The response must consist of the lines below from the one with "let g := (c.rd" through the one with "coasting (R168). -/", exactly as they appear and with both ends kept.

[Provided data]:
-*-*-
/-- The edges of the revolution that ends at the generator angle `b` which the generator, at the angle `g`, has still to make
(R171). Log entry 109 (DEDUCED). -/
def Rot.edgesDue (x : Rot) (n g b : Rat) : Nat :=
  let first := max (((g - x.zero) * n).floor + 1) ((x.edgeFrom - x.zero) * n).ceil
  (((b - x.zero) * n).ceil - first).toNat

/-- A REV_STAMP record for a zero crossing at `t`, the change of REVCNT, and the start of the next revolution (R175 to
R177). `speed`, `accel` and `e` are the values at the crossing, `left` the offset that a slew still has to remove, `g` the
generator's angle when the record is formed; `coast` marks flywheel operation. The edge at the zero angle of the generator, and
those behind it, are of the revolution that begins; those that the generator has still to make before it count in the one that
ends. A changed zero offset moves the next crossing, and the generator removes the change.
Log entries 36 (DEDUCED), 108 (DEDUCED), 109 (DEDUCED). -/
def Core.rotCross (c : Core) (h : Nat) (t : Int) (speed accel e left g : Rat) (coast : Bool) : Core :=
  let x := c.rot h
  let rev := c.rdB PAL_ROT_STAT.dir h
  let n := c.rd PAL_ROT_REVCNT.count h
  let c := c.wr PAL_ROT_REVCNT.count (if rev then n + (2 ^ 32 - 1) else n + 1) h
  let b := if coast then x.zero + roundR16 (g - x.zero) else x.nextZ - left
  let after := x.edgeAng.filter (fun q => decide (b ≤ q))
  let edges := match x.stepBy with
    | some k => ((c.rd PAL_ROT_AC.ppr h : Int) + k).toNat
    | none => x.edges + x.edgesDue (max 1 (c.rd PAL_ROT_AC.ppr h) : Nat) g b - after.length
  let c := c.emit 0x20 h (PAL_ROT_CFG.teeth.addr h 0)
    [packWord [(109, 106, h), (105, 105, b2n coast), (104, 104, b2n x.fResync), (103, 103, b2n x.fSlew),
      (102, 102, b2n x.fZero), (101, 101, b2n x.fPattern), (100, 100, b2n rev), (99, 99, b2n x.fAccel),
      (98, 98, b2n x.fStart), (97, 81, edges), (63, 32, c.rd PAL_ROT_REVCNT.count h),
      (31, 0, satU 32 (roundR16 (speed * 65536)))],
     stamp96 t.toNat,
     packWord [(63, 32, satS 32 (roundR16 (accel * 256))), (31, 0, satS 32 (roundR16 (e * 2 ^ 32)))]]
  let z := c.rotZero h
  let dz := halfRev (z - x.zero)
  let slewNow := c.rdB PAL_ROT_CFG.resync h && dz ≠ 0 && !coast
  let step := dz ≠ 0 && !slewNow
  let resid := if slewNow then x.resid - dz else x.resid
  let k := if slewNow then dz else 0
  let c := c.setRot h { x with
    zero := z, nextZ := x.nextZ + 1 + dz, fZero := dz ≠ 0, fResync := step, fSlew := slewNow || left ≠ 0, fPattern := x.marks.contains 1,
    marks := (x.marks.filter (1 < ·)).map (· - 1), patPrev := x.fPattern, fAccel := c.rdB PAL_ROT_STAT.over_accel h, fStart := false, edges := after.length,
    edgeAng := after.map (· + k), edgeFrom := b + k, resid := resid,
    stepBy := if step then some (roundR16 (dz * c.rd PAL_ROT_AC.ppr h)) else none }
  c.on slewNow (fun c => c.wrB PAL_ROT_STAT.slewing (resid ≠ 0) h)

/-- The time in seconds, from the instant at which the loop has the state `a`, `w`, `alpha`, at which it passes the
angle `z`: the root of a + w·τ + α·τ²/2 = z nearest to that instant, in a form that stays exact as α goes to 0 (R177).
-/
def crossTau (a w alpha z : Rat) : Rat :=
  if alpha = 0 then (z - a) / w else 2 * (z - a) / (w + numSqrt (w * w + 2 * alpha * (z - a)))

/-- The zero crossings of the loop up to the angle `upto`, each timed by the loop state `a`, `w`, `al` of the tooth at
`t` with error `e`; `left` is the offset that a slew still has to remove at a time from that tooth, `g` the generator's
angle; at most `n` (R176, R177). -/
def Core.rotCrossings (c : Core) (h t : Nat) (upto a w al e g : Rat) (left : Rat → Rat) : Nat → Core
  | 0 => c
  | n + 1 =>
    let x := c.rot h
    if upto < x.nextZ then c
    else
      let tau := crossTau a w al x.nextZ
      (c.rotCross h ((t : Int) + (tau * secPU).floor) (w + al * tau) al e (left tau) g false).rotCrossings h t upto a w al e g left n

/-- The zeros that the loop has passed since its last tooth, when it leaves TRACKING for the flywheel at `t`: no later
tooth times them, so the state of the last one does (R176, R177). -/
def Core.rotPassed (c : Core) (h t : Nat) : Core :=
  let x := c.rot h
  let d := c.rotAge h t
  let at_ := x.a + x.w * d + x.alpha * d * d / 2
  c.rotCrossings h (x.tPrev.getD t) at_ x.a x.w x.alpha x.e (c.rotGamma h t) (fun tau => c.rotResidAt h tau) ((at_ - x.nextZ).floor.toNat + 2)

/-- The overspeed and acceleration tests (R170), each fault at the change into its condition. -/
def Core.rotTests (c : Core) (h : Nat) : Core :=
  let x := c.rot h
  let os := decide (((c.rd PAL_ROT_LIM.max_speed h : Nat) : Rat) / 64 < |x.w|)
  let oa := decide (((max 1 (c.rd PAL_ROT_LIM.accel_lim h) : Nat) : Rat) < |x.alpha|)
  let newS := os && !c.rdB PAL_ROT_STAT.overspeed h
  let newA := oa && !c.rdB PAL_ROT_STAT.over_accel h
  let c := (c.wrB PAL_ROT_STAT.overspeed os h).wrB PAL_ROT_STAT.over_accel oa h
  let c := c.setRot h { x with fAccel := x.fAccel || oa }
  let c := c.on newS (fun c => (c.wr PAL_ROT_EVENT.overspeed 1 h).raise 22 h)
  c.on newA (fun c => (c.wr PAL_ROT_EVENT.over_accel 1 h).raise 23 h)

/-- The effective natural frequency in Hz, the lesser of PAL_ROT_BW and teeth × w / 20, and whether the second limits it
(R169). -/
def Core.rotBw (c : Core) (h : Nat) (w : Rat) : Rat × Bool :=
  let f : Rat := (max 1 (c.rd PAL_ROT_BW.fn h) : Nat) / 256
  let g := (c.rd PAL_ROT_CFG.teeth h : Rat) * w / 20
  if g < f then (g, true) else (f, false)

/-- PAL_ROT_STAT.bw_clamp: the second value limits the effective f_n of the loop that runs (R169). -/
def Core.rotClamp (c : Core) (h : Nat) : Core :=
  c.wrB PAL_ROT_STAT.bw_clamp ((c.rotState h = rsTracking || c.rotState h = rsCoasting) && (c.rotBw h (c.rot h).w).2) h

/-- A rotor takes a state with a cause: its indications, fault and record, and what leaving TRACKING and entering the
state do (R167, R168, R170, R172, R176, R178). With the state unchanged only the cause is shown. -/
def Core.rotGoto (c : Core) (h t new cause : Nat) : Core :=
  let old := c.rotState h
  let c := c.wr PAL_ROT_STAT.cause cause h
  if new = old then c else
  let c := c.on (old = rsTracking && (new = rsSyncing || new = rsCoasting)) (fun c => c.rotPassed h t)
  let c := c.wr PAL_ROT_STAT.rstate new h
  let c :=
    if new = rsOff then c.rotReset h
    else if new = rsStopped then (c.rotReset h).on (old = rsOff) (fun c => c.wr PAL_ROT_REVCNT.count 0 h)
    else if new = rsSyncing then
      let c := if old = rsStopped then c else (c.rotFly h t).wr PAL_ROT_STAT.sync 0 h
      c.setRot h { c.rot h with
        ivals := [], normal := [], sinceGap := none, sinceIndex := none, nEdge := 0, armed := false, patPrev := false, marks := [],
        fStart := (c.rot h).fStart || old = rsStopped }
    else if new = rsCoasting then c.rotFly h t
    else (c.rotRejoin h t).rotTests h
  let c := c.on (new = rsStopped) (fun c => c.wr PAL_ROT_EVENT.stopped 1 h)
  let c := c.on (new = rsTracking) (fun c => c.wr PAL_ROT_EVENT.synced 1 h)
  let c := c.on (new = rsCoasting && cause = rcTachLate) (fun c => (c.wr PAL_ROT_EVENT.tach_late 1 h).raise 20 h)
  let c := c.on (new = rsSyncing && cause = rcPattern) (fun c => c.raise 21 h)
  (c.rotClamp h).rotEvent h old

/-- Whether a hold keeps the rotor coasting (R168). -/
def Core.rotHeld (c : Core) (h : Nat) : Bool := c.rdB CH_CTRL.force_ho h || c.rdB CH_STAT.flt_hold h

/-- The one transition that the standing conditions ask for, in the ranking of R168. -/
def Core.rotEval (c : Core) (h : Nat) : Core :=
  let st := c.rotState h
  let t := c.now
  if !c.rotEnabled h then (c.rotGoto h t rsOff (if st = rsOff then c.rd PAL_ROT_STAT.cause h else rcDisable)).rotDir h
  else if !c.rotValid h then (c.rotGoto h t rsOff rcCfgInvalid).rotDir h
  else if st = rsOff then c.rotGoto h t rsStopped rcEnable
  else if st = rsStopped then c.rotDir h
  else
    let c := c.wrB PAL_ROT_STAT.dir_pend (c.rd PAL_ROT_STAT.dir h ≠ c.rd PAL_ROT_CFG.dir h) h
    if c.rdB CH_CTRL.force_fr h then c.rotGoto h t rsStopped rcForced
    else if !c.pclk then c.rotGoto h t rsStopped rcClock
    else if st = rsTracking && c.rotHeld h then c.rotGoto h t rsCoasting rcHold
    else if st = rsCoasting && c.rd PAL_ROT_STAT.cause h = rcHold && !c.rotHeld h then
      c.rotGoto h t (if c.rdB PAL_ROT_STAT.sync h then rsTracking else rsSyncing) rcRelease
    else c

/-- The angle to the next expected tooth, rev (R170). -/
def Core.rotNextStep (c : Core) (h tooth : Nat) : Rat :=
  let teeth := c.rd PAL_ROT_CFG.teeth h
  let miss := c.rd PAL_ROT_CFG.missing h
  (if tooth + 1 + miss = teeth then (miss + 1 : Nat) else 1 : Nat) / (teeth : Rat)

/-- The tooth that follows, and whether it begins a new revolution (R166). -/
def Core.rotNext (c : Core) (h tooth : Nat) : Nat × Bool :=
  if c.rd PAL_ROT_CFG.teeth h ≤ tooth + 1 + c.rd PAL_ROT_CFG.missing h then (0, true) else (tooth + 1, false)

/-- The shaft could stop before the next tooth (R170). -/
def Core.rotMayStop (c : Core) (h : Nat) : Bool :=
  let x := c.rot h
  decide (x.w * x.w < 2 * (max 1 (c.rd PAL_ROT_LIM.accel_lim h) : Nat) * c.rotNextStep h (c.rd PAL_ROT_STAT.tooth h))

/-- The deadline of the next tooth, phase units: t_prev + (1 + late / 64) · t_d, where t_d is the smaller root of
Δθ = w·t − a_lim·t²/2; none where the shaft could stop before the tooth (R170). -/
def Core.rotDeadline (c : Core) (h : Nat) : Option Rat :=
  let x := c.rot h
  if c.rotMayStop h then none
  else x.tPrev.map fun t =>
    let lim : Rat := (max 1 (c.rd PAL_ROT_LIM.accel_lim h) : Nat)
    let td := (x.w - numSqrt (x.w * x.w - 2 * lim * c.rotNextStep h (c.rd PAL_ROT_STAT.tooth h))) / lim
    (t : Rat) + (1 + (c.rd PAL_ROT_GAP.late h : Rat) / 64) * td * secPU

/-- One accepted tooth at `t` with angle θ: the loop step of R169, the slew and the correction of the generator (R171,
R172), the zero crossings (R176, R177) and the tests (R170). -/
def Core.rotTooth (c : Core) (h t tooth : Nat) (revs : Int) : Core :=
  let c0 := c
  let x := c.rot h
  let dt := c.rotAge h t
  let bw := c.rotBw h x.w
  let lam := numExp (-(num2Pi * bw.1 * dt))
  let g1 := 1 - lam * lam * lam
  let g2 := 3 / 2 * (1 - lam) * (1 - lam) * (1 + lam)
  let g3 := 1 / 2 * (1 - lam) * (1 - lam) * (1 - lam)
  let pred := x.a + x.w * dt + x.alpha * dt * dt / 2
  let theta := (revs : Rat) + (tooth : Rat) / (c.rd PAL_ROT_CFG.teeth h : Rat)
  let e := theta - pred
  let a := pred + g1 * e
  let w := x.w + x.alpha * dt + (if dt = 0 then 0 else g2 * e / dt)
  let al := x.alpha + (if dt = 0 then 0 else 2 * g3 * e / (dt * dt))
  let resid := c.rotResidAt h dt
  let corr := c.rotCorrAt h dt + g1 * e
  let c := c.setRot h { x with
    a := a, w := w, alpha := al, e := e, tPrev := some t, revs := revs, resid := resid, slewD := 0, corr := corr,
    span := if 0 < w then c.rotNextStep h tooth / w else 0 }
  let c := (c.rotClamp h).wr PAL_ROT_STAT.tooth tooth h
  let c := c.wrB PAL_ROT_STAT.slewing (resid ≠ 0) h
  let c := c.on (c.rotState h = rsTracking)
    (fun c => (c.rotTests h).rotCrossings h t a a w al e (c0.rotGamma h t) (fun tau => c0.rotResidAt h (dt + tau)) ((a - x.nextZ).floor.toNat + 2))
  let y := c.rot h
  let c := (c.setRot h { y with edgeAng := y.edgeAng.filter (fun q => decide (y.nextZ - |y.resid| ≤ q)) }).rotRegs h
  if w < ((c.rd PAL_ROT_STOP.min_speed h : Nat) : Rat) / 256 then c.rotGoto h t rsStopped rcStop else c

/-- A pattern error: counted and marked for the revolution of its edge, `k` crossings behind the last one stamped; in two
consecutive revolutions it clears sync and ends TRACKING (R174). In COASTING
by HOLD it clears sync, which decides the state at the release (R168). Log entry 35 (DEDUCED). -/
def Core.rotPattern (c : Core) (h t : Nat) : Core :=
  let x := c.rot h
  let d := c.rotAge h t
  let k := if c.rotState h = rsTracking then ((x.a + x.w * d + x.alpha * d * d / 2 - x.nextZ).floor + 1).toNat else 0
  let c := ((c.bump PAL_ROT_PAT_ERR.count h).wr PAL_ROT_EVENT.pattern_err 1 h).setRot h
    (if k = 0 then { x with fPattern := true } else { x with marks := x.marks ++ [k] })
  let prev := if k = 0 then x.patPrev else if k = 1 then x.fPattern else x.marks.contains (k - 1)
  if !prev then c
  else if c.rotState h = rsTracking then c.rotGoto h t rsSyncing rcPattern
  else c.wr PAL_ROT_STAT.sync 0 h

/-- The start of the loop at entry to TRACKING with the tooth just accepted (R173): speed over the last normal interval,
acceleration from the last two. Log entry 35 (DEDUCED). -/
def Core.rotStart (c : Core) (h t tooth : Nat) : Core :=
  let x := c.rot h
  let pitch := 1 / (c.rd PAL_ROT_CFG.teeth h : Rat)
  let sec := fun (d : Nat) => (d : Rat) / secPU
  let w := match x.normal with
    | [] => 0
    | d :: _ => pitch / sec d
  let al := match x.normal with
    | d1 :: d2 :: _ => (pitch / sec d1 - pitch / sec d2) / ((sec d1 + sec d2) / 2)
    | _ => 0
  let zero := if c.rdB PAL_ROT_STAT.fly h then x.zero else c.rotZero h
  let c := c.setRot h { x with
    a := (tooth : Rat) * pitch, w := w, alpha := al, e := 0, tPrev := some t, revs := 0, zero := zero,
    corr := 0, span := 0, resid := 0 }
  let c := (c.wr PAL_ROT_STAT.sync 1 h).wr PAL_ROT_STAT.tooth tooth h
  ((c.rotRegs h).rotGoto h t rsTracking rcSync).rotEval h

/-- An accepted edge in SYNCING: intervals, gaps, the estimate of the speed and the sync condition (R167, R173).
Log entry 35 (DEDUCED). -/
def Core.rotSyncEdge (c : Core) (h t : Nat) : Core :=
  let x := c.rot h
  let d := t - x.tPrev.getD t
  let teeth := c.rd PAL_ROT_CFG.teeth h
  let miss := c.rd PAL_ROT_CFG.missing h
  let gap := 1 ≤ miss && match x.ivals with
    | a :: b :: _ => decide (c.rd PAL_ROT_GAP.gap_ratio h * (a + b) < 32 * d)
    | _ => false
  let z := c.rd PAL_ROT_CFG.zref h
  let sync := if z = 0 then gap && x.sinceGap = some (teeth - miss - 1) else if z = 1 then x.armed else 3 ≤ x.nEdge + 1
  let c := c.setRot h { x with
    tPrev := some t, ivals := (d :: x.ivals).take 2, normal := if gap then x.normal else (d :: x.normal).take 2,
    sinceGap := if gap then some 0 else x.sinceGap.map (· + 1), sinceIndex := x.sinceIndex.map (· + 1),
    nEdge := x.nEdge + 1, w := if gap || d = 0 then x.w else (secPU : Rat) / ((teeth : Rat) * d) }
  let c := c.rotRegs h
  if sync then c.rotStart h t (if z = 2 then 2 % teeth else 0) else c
-*-*-
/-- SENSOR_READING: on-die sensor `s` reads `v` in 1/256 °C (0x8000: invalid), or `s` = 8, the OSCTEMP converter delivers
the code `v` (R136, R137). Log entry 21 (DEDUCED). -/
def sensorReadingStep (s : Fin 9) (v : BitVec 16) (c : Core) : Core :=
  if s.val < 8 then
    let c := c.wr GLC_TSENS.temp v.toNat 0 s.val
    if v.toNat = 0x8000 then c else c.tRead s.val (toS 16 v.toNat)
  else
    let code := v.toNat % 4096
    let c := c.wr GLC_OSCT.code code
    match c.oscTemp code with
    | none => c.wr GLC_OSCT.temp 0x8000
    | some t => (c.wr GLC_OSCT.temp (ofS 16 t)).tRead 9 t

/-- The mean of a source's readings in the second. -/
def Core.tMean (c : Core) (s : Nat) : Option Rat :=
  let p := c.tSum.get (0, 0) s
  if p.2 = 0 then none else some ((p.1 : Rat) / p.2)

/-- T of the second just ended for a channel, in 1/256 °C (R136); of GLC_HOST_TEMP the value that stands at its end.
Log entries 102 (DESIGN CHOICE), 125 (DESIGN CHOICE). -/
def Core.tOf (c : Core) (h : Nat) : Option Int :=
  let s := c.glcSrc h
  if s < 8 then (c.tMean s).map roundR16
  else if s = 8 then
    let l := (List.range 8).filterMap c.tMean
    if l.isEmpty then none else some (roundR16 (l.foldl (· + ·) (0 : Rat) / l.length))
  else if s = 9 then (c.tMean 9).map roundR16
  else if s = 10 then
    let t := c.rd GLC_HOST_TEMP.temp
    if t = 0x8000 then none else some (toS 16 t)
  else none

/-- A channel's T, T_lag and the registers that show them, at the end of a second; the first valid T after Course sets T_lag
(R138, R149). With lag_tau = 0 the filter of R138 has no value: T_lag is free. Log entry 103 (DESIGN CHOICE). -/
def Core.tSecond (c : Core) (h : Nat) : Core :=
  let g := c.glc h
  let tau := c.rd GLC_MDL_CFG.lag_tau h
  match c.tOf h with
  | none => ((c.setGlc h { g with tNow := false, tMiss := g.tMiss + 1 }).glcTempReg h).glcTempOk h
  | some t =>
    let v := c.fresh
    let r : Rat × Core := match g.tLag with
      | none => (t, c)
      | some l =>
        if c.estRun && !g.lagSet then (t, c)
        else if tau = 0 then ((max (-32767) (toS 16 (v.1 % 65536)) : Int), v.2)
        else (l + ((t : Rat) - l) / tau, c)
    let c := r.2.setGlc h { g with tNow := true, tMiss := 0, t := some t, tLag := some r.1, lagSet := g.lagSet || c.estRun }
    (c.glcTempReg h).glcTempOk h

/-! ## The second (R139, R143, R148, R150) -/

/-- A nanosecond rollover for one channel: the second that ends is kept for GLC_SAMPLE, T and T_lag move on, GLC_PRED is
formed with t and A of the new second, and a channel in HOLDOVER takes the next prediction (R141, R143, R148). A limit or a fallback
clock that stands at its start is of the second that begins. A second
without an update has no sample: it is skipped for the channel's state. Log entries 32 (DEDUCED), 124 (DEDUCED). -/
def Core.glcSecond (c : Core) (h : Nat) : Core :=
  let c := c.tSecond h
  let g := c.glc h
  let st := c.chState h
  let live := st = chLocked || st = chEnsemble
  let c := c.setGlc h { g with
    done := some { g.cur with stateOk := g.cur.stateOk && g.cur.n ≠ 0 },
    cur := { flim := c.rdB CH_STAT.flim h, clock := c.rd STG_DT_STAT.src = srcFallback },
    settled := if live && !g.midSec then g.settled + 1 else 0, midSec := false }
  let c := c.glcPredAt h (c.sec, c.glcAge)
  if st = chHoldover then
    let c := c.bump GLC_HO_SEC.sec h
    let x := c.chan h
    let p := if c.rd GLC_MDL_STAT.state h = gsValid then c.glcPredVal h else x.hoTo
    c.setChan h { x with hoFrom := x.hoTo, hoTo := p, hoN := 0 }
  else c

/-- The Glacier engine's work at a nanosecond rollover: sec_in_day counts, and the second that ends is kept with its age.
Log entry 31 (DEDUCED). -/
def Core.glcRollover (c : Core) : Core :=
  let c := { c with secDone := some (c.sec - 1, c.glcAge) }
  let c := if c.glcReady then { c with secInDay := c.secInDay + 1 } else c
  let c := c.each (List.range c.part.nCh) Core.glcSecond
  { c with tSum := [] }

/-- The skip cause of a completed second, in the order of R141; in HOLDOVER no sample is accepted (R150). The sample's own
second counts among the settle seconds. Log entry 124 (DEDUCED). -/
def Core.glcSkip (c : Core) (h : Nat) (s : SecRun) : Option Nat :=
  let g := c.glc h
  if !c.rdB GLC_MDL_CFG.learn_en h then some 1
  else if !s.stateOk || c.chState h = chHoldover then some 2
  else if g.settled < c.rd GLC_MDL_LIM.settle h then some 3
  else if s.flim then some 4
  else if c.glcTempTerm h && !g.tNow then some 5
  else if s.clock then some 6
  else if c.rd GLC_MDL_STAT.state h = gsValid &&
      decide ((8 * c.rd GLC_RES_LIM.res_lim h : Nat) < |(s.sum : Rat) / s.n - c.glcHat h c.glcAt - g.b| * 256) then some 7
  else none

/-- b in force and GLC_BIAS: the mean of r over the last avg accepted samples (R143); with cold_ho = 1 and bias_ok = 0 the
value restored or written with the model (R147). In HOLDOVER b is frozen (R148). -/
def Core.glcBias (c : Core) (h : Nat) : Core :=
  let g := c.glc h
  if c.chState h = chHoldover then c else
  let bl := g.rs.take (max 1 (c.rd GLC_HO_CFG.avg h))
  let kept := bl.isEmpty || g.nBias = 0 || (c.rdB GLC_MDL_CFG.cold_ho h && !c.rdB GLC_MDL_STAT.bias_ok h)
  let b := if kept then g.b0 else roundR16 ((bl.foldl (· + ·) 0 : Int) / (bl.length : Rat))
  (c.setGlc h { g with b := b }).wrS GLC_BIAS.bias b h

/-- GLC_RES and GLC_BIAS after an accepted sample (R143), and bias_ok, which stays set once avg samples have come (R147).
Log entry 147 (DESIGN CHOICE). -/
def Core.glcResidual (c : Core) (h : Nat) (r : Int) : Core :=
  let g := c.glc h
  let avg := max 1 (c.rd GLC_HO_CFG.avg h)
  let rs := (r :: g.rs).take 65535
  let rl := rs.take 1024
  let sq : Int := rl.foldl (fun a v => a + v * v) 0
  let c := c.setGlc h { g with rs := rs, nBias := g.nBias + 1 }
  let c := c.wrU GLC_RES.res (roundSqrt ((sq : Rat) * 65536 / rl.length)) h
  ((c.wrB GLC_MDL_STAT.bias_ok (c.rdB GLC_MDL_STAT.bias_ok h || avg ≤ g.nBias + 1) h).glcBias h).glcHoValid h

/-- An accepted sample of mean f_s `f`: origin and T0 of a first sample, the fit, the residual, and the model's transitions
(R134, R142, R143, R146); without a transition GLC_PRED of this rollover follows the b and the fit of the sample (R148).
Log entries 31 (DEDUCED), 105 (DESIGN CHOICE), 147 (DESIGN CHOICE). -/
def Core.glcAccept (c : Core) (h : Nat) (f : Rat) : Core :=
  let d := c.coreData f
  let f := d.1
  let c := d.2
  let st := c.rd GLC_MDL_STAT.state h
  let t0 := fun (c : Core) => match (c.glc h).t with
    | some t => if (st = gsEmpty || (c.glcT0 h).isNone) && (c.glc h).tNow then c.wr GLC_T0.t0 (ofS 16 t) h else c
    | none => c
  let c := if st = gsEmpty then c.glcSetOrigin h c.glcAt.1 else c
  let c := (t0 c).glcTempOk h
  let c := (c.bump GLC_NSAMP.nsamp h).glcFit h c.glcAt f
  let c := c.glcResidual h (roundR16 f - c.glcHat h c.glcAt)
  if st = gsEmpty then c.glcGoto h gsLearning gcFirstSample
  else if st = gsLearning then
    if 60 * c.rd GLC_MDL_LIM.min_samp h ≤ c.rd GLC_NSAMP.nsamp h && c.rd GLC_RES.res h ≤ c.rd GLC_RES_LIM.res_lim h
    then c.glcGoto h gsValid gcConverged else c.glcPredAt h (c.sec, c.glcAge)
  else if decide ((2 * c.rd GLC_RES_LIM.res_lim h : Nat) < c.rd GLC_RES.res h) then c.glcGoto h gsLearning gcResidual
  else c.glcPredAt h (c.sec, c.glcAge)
-*-*-
[Response to the task]:
  let g := (c.rd PAL_ROT_CFG.teeth h : Rat) * w / 20
  if g < f then (g, true) else (f, false)

/-- PAL_ROT_STAT.bw_clamp: the second value limits the effective f_n of the loop that runs (R169). -/
def Core.rotClamp (c : Core) (h : Nat) : Core :=
  c.wrB PAL_ROT_STAT.bw_clamp ((c.rotState h = rsTracking || c.rotState h = rsCoasting) && (c.rotBw h (c.rot h).w).2) h

/-- A rotor takes a state with a cause: its indications, fault and record, and what leaving TRACKING and entering the
state do (R167, R168, R170, R172, R176, R178). With the state unchanged only the cause is shown. -/
def Core.rotGoto (c : Core) (h t new cause : Nat) : Core :=
  let old := c.rotState h
  let c := c.wr PAL_ROT_STAT.cause cause h
  if new = old then c else
  let c := c.on (old = rsTracking && (new = rsSyncing || new = rsCoasting)) (fun c => c.rotPassed h t)
  let c := c.wr PAL_ROT_STAT.rstate new h
  let c :=
    if new = rsOff then c.rotReset h
    else if new = rsStopped then (c.rotReset h).on (old = rsOff) (fun c => c.wr PAL_ROT_REVCNT.count 0 h)
    else if new = rsSyncing then
      let c := if old = rsStopped then c else (c.rotFly h t).wr PAL_ROT_STAT.sync 0 h
      c.setRot h { c.rot h with
        ivals := [], normal := [], sinceGap := none, sinceIndex := none, nEdge := 0, armed := false, patPrev := false, marks := [],
        fStart := (c.rot h).fStart || old = rsStopped }
    else if new = rsCoasting then c.rotFly h t
    else (c.rotRejoin h t).rotTests h
  let c := c.on (new = rsStopped) (fun c => c.wr PAL_ROT_EVENT.stopped 1 h)
  let c := c.on (new = rsTracking) (fun c => c.wr PAL_ROT_EVENT.synced 1 h)
  let c := c.on (new = rsCoasting && cause = rcTachLate) (fun c => (c.wr PAL_ROT_EVENT.tach_late 1 h).raise 20 h)
  let c := c.on (new = rsSyncing && cause = rcPattern) (fun c => c.raise 21 h)
  (c.rotClamp h).rotEvent h old

/-- Whether a hold keeps the rotor coasting (R168). -/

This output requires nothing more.